-- ==== Sys2Proof/Machine/BootFamily.lean ====
section
/-! DEFINITION. Start-up from the ROM to service: ROM stages, slot choice, reset cause, settings format, DDR5 training, self-test
and the first epoch, and the resets of class 6 (R367, R368, R371, R375, R392, R393, R398, R402 to R405, R417, R418, R437, R441 to
R446). -/

namespace Sys2Proof.Machine

/-! ### ROM stages 0 to 2 (R393) -/

/-- What the stamp counter is loaded with: the last checkpoint plus 2^35, else the highest stamp of a LOG record plus 2^35 (R30,
R393). -/
def State.stampBase (s : State) (lost : List Nat) : Nat :=
  match s.vault.current? lost 1 0 with
  | some r => fieldAt r.body 0 8 + 2 ^ 35
  | none => ((s.vault.records.filter fun r => !lost.contains r.seq).map LogRecord.stamp).foldl max 0 + 2 ^ 35

/-- Stamps are granted from here on; the events that waited are raised (R393, R458). -/
def State.loadStamps (lost : List Nat) (s : State) : State :=
  let base := s.stampBase lost
  let early := s.power.early
  let s := ({ s with now := base, run := { s.run with start := base, hoursFrom := base }, mason.lastBeat := base } : State).setPower
    { s.power with stamps := true, early := [] }
  early.foldl (fun s e => s.raise e.1 e.2) s

/-- EV_VAULT_READ_FAULT of each LOG record that cannot be read, which counts as absent (R396). -/
def State.logReadFaults (lost : List Nat) (s : State) : State :=
  let s := { s with mason.badLog := lost }
  s.vault.log.foldl (fun s b =>
    (b.records.zip (List.range 64)).foldl (fun s r =>
      if lost.contains r.1.seq then
        let k := sectorOf (logFirst + b.block) r.2 (s.freeNat % 4)
        s.freed.raiseAt (s.vault.sectorSite k) Ev.vaultReadFault (le 1 4 ++ le 2 (s.vault.phys (logFirst + b.block)) ++ le 1 r.2)
      else s) s) s

/-- The boot select of the straps as taken: EV_STRAP_INVALID where it is not taken as sampled (R55, R400). -/
def State.takeStraps (s : State) : State :=
  let v := s.power.straps.toNat % 4
  let mode := if v = 0 then 0 else if v = 2 then (if s.bootRec.level = 0 then 2 else 0) else 1
  let t := s.setPower { s.power with bootMode := mode }
  if v = 3 || (v = 2 && mode = 0) then t.raise Ev.strapInvalid (le 1 s.power.straps.toNat ++ le 1 mode) else t

/-- A lowering that a reset interrupted is completed, at once while the supply allows it (R399, R401). -/
def State.finishLowering (s : State) : State :=
  if s.bootRec.lowerPending = 0xFF then s
  else if s.vaultReady then s.completeLowering
  else { s with mason.lowering := true }

/-- The repair rows of a type-7 record. -/
def parseRows (b : List Byte) : List RepairRow :=
  (List.range (b.length / 8)).map fun i =>
    { rank := fieldAt b (8 * i) 1, bankGroup := fieldAt b (8 * i + 1) 1, bank := fieldAt b (8 * i + 2) 1,
      state := fieldAt b (8 * i + 3) 1, row := fieldAt b (8 * i + 4) 4 }

/-- Load counts of the key slots (R199, type 2). -/
def State.reloadKeys (lost : List Nat) (s : State) : State :=
  (List.range 64).foldl (fun s k => match s.vault.current? lost 2 k with
    | some r => { s with keys.slots := s.keys.slots.modify k fun x => { x with loadCount := fieldAt r.body 0 2 } }
    | none => s) s

/-- Progress records of formats and sanitizes (R154, type 3). -/
def State.reloadErases (lost : List Nat) (s : State) : State :=
  (List.range 16).foldl (fun s k => match s.vault.current? lost 3 k with
    | some r =>
      if fieldAt r.body 0 1 = 0 then s
      else { s with nvme.erases := s.nvme.erases.set k { s.parseErase r.body with stored := true } }
    | none => s) s

/-- Repair lists (R375, type 7). -/
def State.reloadRepairs (lost : List Nat) (s : State) : State :=
  (List.range 12).foldl (fun s c => match s.vault.current? lost 7 c with
    | some r => s.setDramChannel c { s.dramChannel c with repairs := parseRows r.body }
    | none => s) s

/-- Health counters (R155, type 4). -/
def State.reloadHealth (lost : List Nat) (s : State) : State :=
  match s.vault.current? lost 4 0 with
  | some r =>
    let h := r.health.getD headHealth []
    { s with nvme := { s.nvme with saved := r.health, powerCycles := h.getD 0 0, powerOnHours := h.getD 1 0,
                                   unsafeShutdowns := h.getD 2 0 } }
  | none => s

/-- The WSN sequencer resumes above the ceiling of the newest checkpoint (R28, R445). -/
def State.reloadWsn (lost : List Nat) (s : State) : State :=
  match s.vault.current? lost 1 0 with
  | some r => { s with wp.wsn := fieldAt r.body 24 8 }
  | none => s

/-- The kept records of the LOG are read (R397). -/
def State.reload (lost : List Nat) (s : State) : State :=
  ((((s.reloadKeys lost).reloadErases lost).reloadRepairs lost).reloadHealth lost).reloadWsn lost

/-- Stage 2: the endpoint answers once PCIE_PERST_L is high (R56, R393). -/
def State.enableEndpoint (s : State) : State :=
  let up := s.pcie.perstHigh && !s.power.clocksLost.getD 2 false
  { s with pcie.answers := up, pcie.linkUp := up }

/-! ### Stage 3: slot choice (R403 to R405) -/

/-- The checks of R404 over a slot: EV_IMAGE_REJECTED names the first that fails. -/
def State.tryImage (slot : Nat) (bad : List (Nat × Nat)) (s : State) : Bool × State :=
  match s.imageFault slot bad with
  | none => (true, s)
  | some (check, chunk) =>
    let l := imageBlock slot + 1 + chunk
    let fault := check == 6 && bad.contains (slot, chunk)
    let t := if fault then
        let k := s.freeNat % 256
        s.freed.raiseAt (s.vault.sectorSite (256 * l + k)) Ev.vaultReadFault (le 1 (slot + 2) ++ le 2 (s.vault.phys l) ++ le 1 (k / 4))
      else s
    (false, t.raise Ev.imageRejected (le 1 slot ++ le 1 check ++ le 2 chunk ++ le 4 (manifestVersion (s.image slot).manifest)))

■ ■ ■

Exercise: Above are some records; copy exactly the lines from the one with "rank := fieldAt" through the one with "def State.reloadErases (lost", both included, and no others.

The answer:
    { rank := fieldAt b (8 * i) 1, bankGroup := fieldAt b (8 * i + 1) 1, bank := fieldAt b (8 * i + 2) 1,
      state := fieldAt b (8 * i + 3) 1, row := fieldAt b (8 * i + 4) 4 }

/-- Load counts of the key slots (R199, type 2). -/
def State.reloadKeys (lost : List Nat) (s : State) : State :=
  (List.range 64).foldl (fun s k => match s.vault.current? lost 2 k with
    | some r => { s with keys.slots := s.keys.slots.modify k fun x => { x with loadCount := fieldAt r.body 0 2 } }
    | none => s) s

/-- Progress records of formats and sanitizes (R154, type 3). -/
def State.reloadErases (lost : List Nat) (s : State) : State :=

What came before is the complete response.